Part one: name the pain. Name the negativity. Let it live. Let it be real.

Part two: release and heal. To do this, I write. I talk it out with Mitch, my friends, or my coach. I feel it out. And I do my best not to judge any part of the process.

So here I am doing the healthy thing and writing it out. Mitch and I talked things out (and tears were of course shed), and I realized tonight's lesson is that I must value my self and this work I do even more -- I have to keep coming back to my 'why' especially on the hardest of days. I also realized that I must become even more gentle with myself (I have improved immensely with this the last year, and I've got some more room to grow). I can serve no one when I become paralyzed by negativity and self-judgement.

This has been a key year in discovering so much self-love, but the thing about being well in our minds and bodies is that we have to actively choose it every single day. That's the toughest part, especially when we're sick, or low energy, or in pain. We have to choose to heal. We have to choose to rise.

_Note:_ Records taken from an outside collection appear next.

/-! setArray -/

@[simp] theorem setArray_pending (a : Nat) (x : ArrayState) : (setArray a x s).pending = s.pending := rfl
@[simp] theorem setArray_clock (a : Nat) (x : ArrayState) : (setArray a x s).clock = s.clock := rfl
@[simp] theorem setArray_fresh (a : Nat) (x : ArrayState) : (setArray a x s).fresh = s.fresh := rfl
@[simp] theorem setArray_out (a : Nat) (x : ArrayState) : (setArray a x s).out = s.out := rfl
@[simp] theorem setArray_resp (a : Nat) (x : ArrayState) : (setArray a x s).resp = s.resp := rfl
@[simp] theorem setArray_dict (a : Nat) (x : ArrayState) : (setArray a x s).dict = s.dict := rfl
@[simp] theorem setArray_led (a : Nat) (x : ArrayState) : (setArray a x s).led = s.led := rfl
@[simp] theorem setArray_ctr (a : Nat) (x : ArrayState) : (setArray a x s).ctr = s.ctr := rfl
@[simp] theorem setArray_beat (a : Nat) (x : ArrayState) : (setArray a x s).beat = s.beat := rfl
@[simp] theorem setArray_fab (a : Nat) (x : ArrayState) : (setArray a x s).fab = s.fab := rfl
@[simp] theorem setArray_slots (a : Nat) (x : ArrayState) : (setArray a x s).slots = s.slots := rfl
@[simp] theorem setArray_arrays (a : Nat) (x : ArrayState) : (setArray a x s).arrays = kputD ArrayState.reset s.arrays a x := rfl
@[simp] theorem setArray_kilns (a : Nat) (x : ArrayState) : (setArray a x s).kilns = s.kilns := rfl
@[simp] theorem setArray_mem (a : Nat) (x : ArrayState) : (setArray a x s).mem = s.mem := rfl
@[simp] theorem setArray_engines (a : Nat) (x : ArrayState) : (setArray a x s).engines = s.engines := rfl
@[simp] theorem setArray_flash (a : Nat) (x : ArrayState) : (setArray a x s).flash = s.flash := rfl
@[simp] theorem setArray_power (a : Nat) (x : ArrayState) : (setArray a x s).power = s.power := rfl
@[simp] theorem setArray_net (a : Nat) (x : ArrayState) : (setArray a x s).net = s.net := rfl
@[simp] theorem setArray_colls (a : Nat) (x : ArrayState) : (setArray a x s).colls = s.colls := rfl
@[simp] theorem setArray_secures (a : Nat) (x : ArrayState) : (setArray a x s).secures = s.secures := rfl
@[simp] theorem setArray_keeper (a : Nat) (x : ArrayState) : (setArray a x s).keeper = s.keeper := rfl
@[simp] theorem setArray_admissions (a : Nat) (x : ArrayState) : (setArray a x s).admissions = s.admissions := rfl
@[simp] theorem setArray_serves (a : Nat) (x : ArrayState) : (setArray a x s).serves = s.serves := rfl
@[simp] theorem setArray_refresh (a : Nat) (x : ArrayState) : (setArray a x s).refresh = s.refresh := rfl
@[simp] theorem setArray_host (a : Nat) (x : ArrayState) : (setArray a x s).host = s.host := rfl
@[simp] theorem setArray_sys (a : Nat) (x : ArrayState) : (setArray a x s).sys = s.sys := rfl
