-- ==== Sys2Proof/Laws/KeepsStream.lean ====
section
/-! SUPPORT. The queue and the invariant are kept by the operations of Machine/Stream.lean. -/

set_option Elab.async false

namespace Sys2Proof.Machine

theorem grantAt_keeps {M : Part → Prop} {s0 a2 : State} (a0) (a1) (h : Keeps M s0 a2) (k_ctr : ¬M .ctr := by assumption) (k_mem : ¬M .mem := by assumption) : Keeps M s0 (grantAt a0 a1 a2).1 := by
  unfold grantAt
  (with_reducible refine Keeps.letAnyFst (fun x hx => ?_); subst hx); with_reducible refine Keeps.iteFst (fun hc => ?_) (fun hc => ?_)
  dsimp only; with_reducible refine Keeps.updMem ?_; assumption; (with_reducible refine Keeps.letAnyFst (fun x hx => ?_); subst hx)
  dsimp only; with_reducible refine Keeps.updMem ?_; refine Keeps.ite (fun _ => ?_) (fun _ => ?_); assumption
  refine count_keeps _ _ _ ?_; assumption

theorem grantAll_keeps {M : Part → Prop} {s0 a2 : State} (a0) (a1) (h : Keeps M s0 a2) (k_ctr : ¬M .ctr := by assumption) (k_mem : ¬M .mem := by assumption) : Keeps M s0 (grantAll a0 a1 a2).1 := by
  unfold grantAll
  with_reducible refine Keeps.foldlFst (fun s x hs => ?_) _ ?_; with_reducible refine Keeps.iteFst (fun hc => ?_) (fun hc => ?_)
  refine grantAt_keeps _ _ ?_; assumption; assumption; dsimp only; assumption

theorem applyWrite_keeps {M : Part → Prop} {s0 a3 : State} (a0) (a1) (a2) (h : Keeps M s0 a3) (k_fresh : ¬M .fresh := by assumption) (k_out : ¬M .out := by assumption) (k_mem : ¬M .mem := by assumption) (k_flash : ¬M .flash := by assumption) (k_secures : ¬M .secures := by assumption) : Keeps M s0 (applyWrite a0 a1 a2 a3) := by
  unfold applyWrite
  (with_reducible refine Keeps.letAny (fun x hx => ?_); subst hx); refine Keeps.ite (fun _ => ?_) (fun _ => ?_); refine emit_keeps _ ?_
  assumption; refine writeData_keeps _ _ _ ?_; assumption

theorem deliver_keeps {M : Part → Prop} {s0 a4 : State} (a0) (a1) (a2) (a3) (h : Keeps M s0 a4) (k_fresh : ¬M .fresh := by assumption) (k_out : ¬M .out := by assumption) (k_arrays : ¬M .arrays := by assumption) (k_mem : ¬M .mem := by assumption) (k_flash : ¬M .flash := by assumption) (k_secures : ¬M .secures := by assumption) : Keeps M s0 (deliver a0 a1 a2 a3 a4) := by
  unfold deliver
  split; assumption; refine Keeps.ite (fun _ => ?_) (fun _ => ?_); refine modArray_keeps _ _ ?_ ?_; intros; simp_all only
  (first | exact wf_storeBytes _ _ _ (by assumption) | exact wf_clearBytes _ _ _ (by assumption) | (split <;> assumption) | simp_all)
  assumption; refine applyWrite_keeps _ _ _ ?_; assumption

theorem setCopies_keeps {M : Part → Prop} {s0 a1 : State} (a0) (h : Keeps M s0 a1) (k_mem : ¬M .mem := by assumption) : Keeps M s0 (setCopies a0 a1) := by
  unfold setCopies
  with_reducible refine Keeps.updMem ?_; assumption

theorem clearOverwritten_keeps {M : Part → Prop} {s0 a3 : State} (a0) (a1) (a2) (h : Keeps M s0 a3) (k_mem : ¬M .mem := by assumption) : Keeps M s0 (clearOverwritten a0 a1 a2 a3) := by
  unfold clearOverwritten
  (with_reducible refine Keeps.letAny (fun x hx => ?_); subst hx); refine setCopies_keeps _ ?_; assumption

theorem acknowledgePage_keeps {M : Part → Prop} {s0 a4 : State} (a0) (a1) (a2) (a3) (h : Keeps M s0 a4) (k_mem : ¬M .mem := by assumption) : Keeps M s0 (acknowledgePage a0 a1 a2 a3 a4) := by
  unfold acknowledgePage
  (with_reducible refine Keeps.letAny (fun x hx => ?_); subst hx); refine Keeps.ite (fun _ => ?_) (fun _ => ?_)
  with_reducible refine Keeps.updMem ?_; assumption; refine raiseGeneration_keeps _ _ ?_; with_reducible refine Keeps.updMem ?_
  assumption

theorem forget_keeps {M : Part → Prop} {s0 a2 : State} (a0) (a1) (h : Keeps M s0 a2) (k_engines : ¬M .engines := by assumption) : Keeps M s0 (forget a0 a1 a2) := by
  unfold forget
  refine modEngine_keeps _ _ ?_; assumption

We don't often get to hear this, but I want you to know that I believe in you on the hard days, and I believe in you on the good ones. I believe in you when you're uplifted by your own greatness, but also when you've succumb to whatever pain and hardship has come up in your life. None of it defines you. You are whole and worthy through it all. All of these things I am saying to myself as well.

In an attempt to wrap this letter up, I just want to say, we are all imperfectly perfect. Whatever your day is like today, know that showing up for it is enough. Make the most of it in whatever way you can without judgement. That's what I'm trying to do tonight.